When Peter Parker first meets brilliant scientist Otto Octavius in Spider-Man 2, a movie from 2004, Octavius is already familiar with the young whiz kid catching every college professor’s attention:

“You’re Dr. Connor’s student. He tells me you’re brilliant. He also tells me you’re lazy.”

Peter’s response is as simple as it is necessary: “Trying to do better.”

Octavius reminds Peter that “being brilliant is not enough.” That he must work hard. “Intelligence is not a privilege. It is a gift,” Octavius says – a gift we’re supposed to use for the good of mankind.

Ultimately, it is Octavius’s intelligence run amok that will need (and eat) a slice of humble pie in the movie, but the exchange is memorable nonetheless. Case in point? Nearly 20 years later, the two meet again, this time in Spider-Man: No Way Home. “You’re all grown up,” Octavius notes. “How are you?”
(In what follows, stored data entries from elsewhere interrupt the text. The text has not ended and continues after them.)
/-- Read a stored line, data or metadata: decode, write a corrected line back, count, poison an uncorrectable data line
(R325, R339, R590). `errs` are the port lines that answer with CPL_ERR = 1. -/
def readStored (s : State) (m sub line : Nat) (isMeta : Bool) (errs : List Nat) : State × Stored :=
  let phys := physLine s m sub line
  let s := claimLine s m sub phys
  if errs.contains phys then
    (raise (modPort s m fun p => { p with errRsp := satAdd 65535 p.errRsp 1 }) 16 (4 * m + sub) (128 * phys), .cplErr)
  else match decodeBeat (beatAt s m sub phys) with
    | .clean l => (s, .data l)
    | .corrected l sym =>
      let s := if isMeta then s else reportCount s 3 (lineSlice s m sub line)
      (noteCorrected (putBeat s m sub phys (encodeBeat l)) m sub phys sym, .data l)
    | .marker whole => (if whole then s else putBeat s m sub phys poisonBeat, .marker)
    | .uncorrectable =>
      let s := noteUncorrectable (if isMeta then s else reportCount s 4 (lineSlice s m sub line)) m sub phys
      (if isMeta then s else putBeat s m sub phys poisonBeat, .bad)

/-- Take the response of an earlier write to a line on the port, so that a new request may go out (R587). -/
def settleLine (s : State) (m sub phys : Nat) : State :=
  modPort s m fun p => { p with tags := p.tags.filter fun t => !(t.sub = sub && t.line = phys && t.wait = none) }

/-- The lowest tag number free on a sub-channel (R586). -/
def freeTag (p : MemPort) (sub : Nat) : Nat :=
  ((List.range 1024).find? fun n => !(p.tags.any fun t => t.sub = sub && t.num = n)).getD 0

/-- Write a stored line, data or metadata, on the port: a request with a tag that its write response frees (R586, R590). -/
def writeLine (s : State) (m sub line : Nat) (attr : Attr) (b : Beat) : State :=
  let phys := physLine s m sub line
  let old := beatAt s m sub phys
  let s := settleLine (claimLine s m sub phys) m sub phys
  let s := modPort s m fun p =>
    { p with tags := p.tags ++ [⟨sub, freeTag p sub, phys, true, b, old, false, attr, none, none⟩] }
  putBeat s m sub phys b

/-- The attribute word of a port's background agent (R314): function 0 patrol scrub, 1 re-encryption and sweep, 2 retirement, 3 node
write-back, 4 checkpoint read. -/
def agentAttr (m fn keyid : Nat) : Attr :=
  { slice := 0, ctx := 0, gen := 0, keyid := keyid, bwclass := 0, sec := true, kind := 3, master := 32 * fn + m }

/-- Poison a data line (R339). -/
def poisonLine (s : State) (m sub line : Nat) : State := putBeat s m sub (physLine s m sub line) poisonBeat

/-! ## Cipher and tags -/

/-- The 34-bit LINE of a data line: bits [40:7] of its direct-form address (R63, R291). -/
def lineIndex (m sub line : Nat) : Nat := 2 ^ 29 * m + 2 ^ 27 * sub + line

/-- An AES input block (R291): DOM, KEYID, LINE, MINOR, BLK, MAJOR. -/
def aesBlock (dom keyid line minor blk major : Nat) : BitVec 128 :=
  BitVec.ofNat 128 (dom % 4 * 2 ^ 126 + keyid % 1024 * 2 ^ 116 + line % 2 ^ 34 * 2 ^ 82 + minor % 128 * 2 ^ 75 +
    blk % 8 * 2 ^ 72 + major % 2 ^ 64)

/-- A line counter: tree mode (MAJOR, MINOR) or wide mode. -/
structure Counter where
  wide : Bool
  major : Nat
  minor : Nat
  deriving DecidableEq, Repr

/-- The keystream of a line, as line bits (R292). -/
def keystream (k : Key) (keyid line : Nat) (c : Counter) : Line :=
  BitVec.ofNat 1024 (natOfBytes ((List.range 8).flatMap fun j =>
    bytesOfBlock (Config.aes256 k (aesBlock (b2n c.wide) keyid line c.minor j c.major))))

/-- Encrypt or decrypt a line (R292). -/
def cryptLine (k : Key) (keyid line : Nat) (c : Counter) (x : Line) : Line := x ^^^ keystream k keyid line c

/-- The 16-byte blocks of a byte string held in a vector. -/
def vecBlocks (n : Nat) (w : BitVec k) : List (BitVec 128) := blocksOf n (bytesOf (16 * n) w)

/-- A 64-bit tag over blocks under a key and a pad block (R292, R293). -/
def tagOf (k : Key) (blocks : List (BitVec 128)) (pad : BitVec 128) : Word :=
  let h := Config.aes256 k (BitVec.ofNat 128 (3 * 2 ^ 126))
  BitVec.ofNat 64 ((ghPoly h blocks ^^^ Config.aes256 k pad).toNat / 2 ^ 64)

/-- The tag of a ciphertext line (R292). -/
def lineTag (k : Key) (keyid line : Nat) (c : Counter) (ct : Line) : Word :=
  tagOf k (vecBlocks 8 ct) (aesBlock 2 keyid line c.minor 0 c.major)

/-- The tag of a node under its parent counter (R293). -/
def nodeTag (k : Key) (lvl i major minor : Nat) (n : Node) : Word :=
  tagOf k (vecBlocks 4 n) (aesBlock 2 lvl i minor 0 major)

/-- MAJOR of a counter block or node (R285). -/
def nMajor (n : Node) : Nat := field n 0 64
/-- MINOR[i] of a counter block or node. -/
def nMinor (n : Node) (i : Nat) : Nat := field n (64 + 7 * i) 7
/-- A node with MAJOR and every minor as given. -/
def mkNode (major : Nat) (minors : Nat → Nat) : Node :=
  BitVec.ofNat 512 ((List.range 64).foldl (fun a i => a + minors i % 128 * 2 ^ (64 + 7 * i)) (major % 2 ^ 64))
/-- A node with MINOR[i] set. -/
def setMinor (n : Node) (i v : Nat) : Node := setField n (64 + 7 * i) 7 v

/-! ## The tree roots (R288) -/

/-- Word index in the secure part of root entry `n` of sub-channel `sub` of port `m`. -/
def rootWord (s : State) (m sub n : Nat) : Nat :=
  let first := if s.cfg.halfOfMem m = 0 then 0 else s.cfg.half0Clusters / 2
  64 * (4 * (m - first) + sub) + n

/-- A root entry. -/
def rootOf (s : State) (m sub n : Nat) : Nat :=
  (mget 0 (tallyOf s (s.cfg.halfOfMem m)).sec (rootWord s m sub n)).toNat

/-- Add 1 to a root entry, through the secure port (R267); during a wipe the port answers DENIED (R277). -/
def bumpRoot (s : State) (m sub n : Nat) : State :=
  let h := s.cfg.halfOfMem m
  modTally (portSlot s h (securePort s.cfg h)) h fun t =>
    if t.wiping then t else { t with sec := mmod 0 t.sec (rootWord s m sub n) (· + 1) }

/-- The tree key of a sub-channel (R289). -/
def treeKey (s : State) (m sub : Nat) : Key := mget 0 s.sv.treeKeys (4 * m + sub)

/-! ## The metadata cache (R294) -/

/-- A cached line. -/
def cacheFind (p : MemPort) (sub line : Nat) : Option CLine := p.cache.find? fun c => c.sub = sub && c.line = line

/-- Whether a half of a cached line is held. -/
def CLine.held (c : CLine) (half : Nat) : Bool := if half = 0 then c.v0 else c.v1

/-- A half of a cached line as a node. -/
def CLine.node (c : CLine) (half : Nat) : Node := BitVec.ofNat 512 (c.data.toNat / 2 ^ (512 * half))

/-- Replace a half. -/
def CLine.setNode (c : CLine) (half : Nat) (n : Node) (dirty : Bool) : CLine :=
  let d := setField c.data (512 * half) 512 n.toNat
  if half = 0 then { c with data := d, v0 := true, dirty0 := c.dirty0 || dirty }
  else { c with data := d, v1 := true, dirty1 := c.dirty1 || dirty }

/-- Put a line at the front of the cache (most recently used). -/
def cacheTouch (p : MemPort) (c : CLine) : MemPort :=
  { p with cache := c :: p.cache.filter fun x => !(x.sub = c.sub && x.line = c.line) }

/-- Which node a cached half holds, by its local address: level and index, or none for a tag line (R284). -/
def nodeAtAddr (s : State) (m addr : Nat) : Option (Nat × Nat) :=
  if addr < ctrBase s m then none
  else if addr < wideBlkBase s m then some (0, (addr - ctrBase s m) / 64)
  else if addr < levelBase s m 0 then some (0, 256 * puOf s m + (addr - wideBlkBase s m) / 64)
  else if addr < levelBase s m 2 then some (1, (addr - levelBase s m 1) / 64)
  else if addr < levelBase s m 3 then some (2, (addr - levelBase s m 2) / 64)
  else if addr < nodeTagBase s m then some (3, (addr - levelBase s m 3) / 64)
  else none

/-- A failed node (R300), met for a request of a slice, if one is known. -/
def treeFail (s : State) (m sub detail : Nat) (slice : Option Nat) : State :=
  let s := reportCount s 1 slice
  raise (modPort s m fun p => { p with treefail := satAdd 65535 p.treefail 1 }) 11 (4 * m + sub) detail

/-- Overwrite `n` bits at a local address of a stored metadata line, keeping the rest, as the agent of function `fn` (R314). The line is read
as every stored line is (R325); of one that cannot be read nothing is kept, and it counts as a failed node. -/
def patchStored (s : State) (m sub addr n v fn keyid : Nat) : State :=
  let line := addr / 128
  let (s, r) := readStored s m sub line true []
  let put (s : State) (base : Line) : State :=
    writeLine s m sub line (agentAttr m fn keyid) (encodeBeat (setField base (8 * (addr % 128)) n v))
  match r with
  | .data l => put s l
  | _ => put (treeFail s m sub addr (sliceOfKey s keyid)) 0

/-- The 64-bit word of a stored metadata line at a local address, read as any stored line is. -/
def readStoredWord (s : State) (m sub addr : Nat) (errs : List Nat) : State × Stored × Nat :=
  match readStored s m sub (addr / 128) true errs with
  | (s, .data l) => (s, .data l, field l (8 * (addr % 128)) 64)
  | (s, r) => (s, r, 0)

/-- What fetching a node gives: the node, a verification failure, or an error response. -/
inductive NodeRes where
  | node (n : Node)
  | fail
  deriving DecidableEq, Repr


/-- A source of nodes: what `nodeGet` at a lower fuel provides to the operations it needs. -/
abbrev Getter := State → Nat → Nat → Nat → State × NodeRes

/-- Put a changed node into the cache; its line is there when it was just read. -/
def nodePut (s : State) (m sub lvl i keyid : Nat) (n : Node) : State :=
  let addr := nodeAddr s m lvl i
  modPort s m fun p =>
    let c := (cacheFind p sub (addr / 128)).getD ⟨sub, addr / 128, keyid, false, false, false, false, 0⟩
    cacheTouch p (c.setNode (addr / 64 % 2) n true)

/-- A stored node with its tag, read as every stored line is (R325), where the tag verifies under its parent counter (R293). -/
def readNode (s : State) (m sub lvl i major minor : Nat) (errs : List Nat) : State × Acc (Option Node) :=
  let addr := nodeAddr s m lvl i
  match readStored s m sub (addr / 128) true errs with
  | (s, .data l) =>
    let n : Node := BitVec.ofNat 512 (l.toNat / 2 ^ (512 * (addr / 64 % 2)))
    match readStoredWord s m sub (nodeTagAddr s m lvl i) errs with
    | (s, .data _, t) => (s, .ok (if (nodeTag (treeKey s m sub) lvl i major minor n).toNat = t then some n else none))
    | (s, .cplErr, _) => (s, .err 0)
    | (s, _, _) => (s, .ok none)
  | (s, .cplErr) => (s, .err 0)
  | (s, _) => (s, .ok none)

/-- Re-tag one written child of a node under minor 1 of the raised major (R303): its stored contents do not change. A child that does not verify
keeps its tag, so that it still fails (R300). -/
def retagChild (s : State) (m sub lvl ci oldMajor oldMinor major keyid : Nat) : State :=
  match readNode s m sub lvl ci oldMajor oldMinor [] with
  | (s, .ok (some n)) => patchStored s m sub (nodeTagAddr s m lvl ci) 64 (nodeTag (treeKey s m sub) lvl ci major 1 n).toNat 3 keyid
  | (s, _) => treeFail s m sub (nodeAddr s m lvl ci) (sliceOfKey s keyid)

/-- Re-tag, under minor 1 of the raised major, every written child of node `i` of level `lvl` (R303). -/
def retagChildren (s : State) (m sub lvl i : Nat) (n : Node) (major keyid : Nat) : State :=
  (List.range 64).foldl (fun t j =>
    if nMinor n j = 0 then t else retagChild t m sub (lvl - 1) (64 * i + j) (nMajor n) (nMinor n j) major keyid) s

/-- Raise the counter of a node in its parent, or the root entry of a level-3 node (R294), and give the counter the
node's new tag binds. A minor that would pass 127 raises the parent's MAJOR (R303). -/
def bumpParent (get : Getter) (s : State) (m sub lvl i keyid : Nat) : State × Option (Nat × Nat) :=
  if lvl = 3 then
    let s := bumpRoot s m sub i
    (s, some (rootOf s m sub i, 0))
  else match get s sub (lvl + 1) (i / 64) with
    | (s, .fail) => (s, none)
    | (s, .node p) =>
      let j := i % 64
      if nMinor p j < 127 then
        (nodePut s m sub (lvl + 1) (i / 64) keyid (setMinor p j (nMinor p j + 1)), some (nMajor p, nMinor p j + 1))
      else
        let s := retagChildren s m sub (lvl + 1) (i / 64) p (nMajor p + 1) keyid
        let q := mkNode (nMajor p + 1) fun c => if nMinor p c = 0 then 0 else 1
        (nodePut s m sub (lvl + 1) (i / 64) keyid q, some (nMajor p + 1, 1))

/-- Write a node back as the agent of function `fn`: raise its counter, store it, store its new tag (R294). -/
def writeBackNode (get : Getter) (s : State) (m sub lvl i keyid fn : Nat) (n : Node) : State :=
  match bumpParent get s m sub lvl i keyid with
  | (s, none) => s
  | (s, some (major, minor)) =>
    let s := patchStored s m sub (nodeAddr s m lvl i) 512 n.toNat fn keyid
    patchStored s m sub (nodeTagAddr s m lvl i) 64 (nodeTag (treeKey s m sub) lvl i major minor n).toNat fn keyid

/-- Write one dirty half of a cached line back, node or tags. -/
def writeBackHalf (get : Getter) (s : State) (m : Nat) (c : CLine) (half fn : Nat) : State :=
  let addr := 128 * c.line + 64 * half
  match nodeAtAddr s m addr with
  | some (lvl, i) => writeBackNode get s m c.sub lvl i c.keyid fn (c.node half)
  | none => patchStored s m c.sub addr 512 (c.node half).toNat fn c.keyid

/-- Write a cached line back (R294); with the roots lost nothing is written to protected lines (R290). -/
def writeBackLine (get : Getter) (s : State) (m : Nat) (c : CLine) (fn : Nat) : State :=
  if (portOf s m).lost then s
  else
    let s := if c.dirty0 then writeBackHalf get s m c 0 fn else s
    if c.dirty1 then writeBackHalf get s m c 1 fn else s

/-- Drop a line from the cache. -/
def cacheDrop (s : State) (m sub line : Nat) : State :=
  modPort s m fun p => { p with cache := p.cache.filter fun x => !(x.sub = sub && x.line = line) }

/-- The least recently used line of a full set (R294: 16 ways). -/
def victim (p : MemPort) (sub line : Nat) : Option CLine :=
  let set := p.cache.filter fun c => Config.cacheSet c.sub c.line % 512 = Config.cacheSet sub line % 512
  if set.length < 16 then none else set.getLast?

/-- Make room for a line: evict, write back first, each under the identifier of the evicted line (R294). -/
def makeRoom (get : Nat → Getter) : Nat → State → Nat → Nat → Nat → State
  | 0, s, _, _, _ => s
  | n + 1, s, m, sub, line =>
    match victim (portOf s m) sub line with
    | none => s
    | some c => makeRoom get n (writeBackLine (get c.keyid) (cacheDrop s m c.sub c.line) m c 3) m sub line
“Trying to do better,” Peter says.

Separated by an entire baby-to-young-adult life, by almost two decades of mistakes, regrets, and still not quite saving the world, the motive that unites these two scientists-turned-heroes remains the same: Still trying to do better.

For the audience witnessing both encounters in the theater, the line hits home for much more than just nostalgia: They too have grown up. They too have spent 17 years, no matter where their time went. The scene offers a chance to reflect. Am I happy? What have I done with my time? Can I still try to do better?

The scene is powerful because it happens on more than just the character-level. It is Octavius talking to Parker, actor Alfred Molina talking to Tobey Maguire, and both of them talking to us. Are you still a kid? What did you use your intelligence for? Have you gotten lazy? Then try to do better.

More so than a moral check-in, however, the iconic big screen moment provides an important reminder: “Trying to do better” is a theme that’ll be with us for the entirety of our lives. It’s the golden thread running beneath our every day, and that ball of wool will never run out.

You don’t need to have all the answers today. You don’t need to be perfect. But you have to make a sincere attempt at better. That’s all this line begs us to do – and even superheroes don’t ask more of themselves.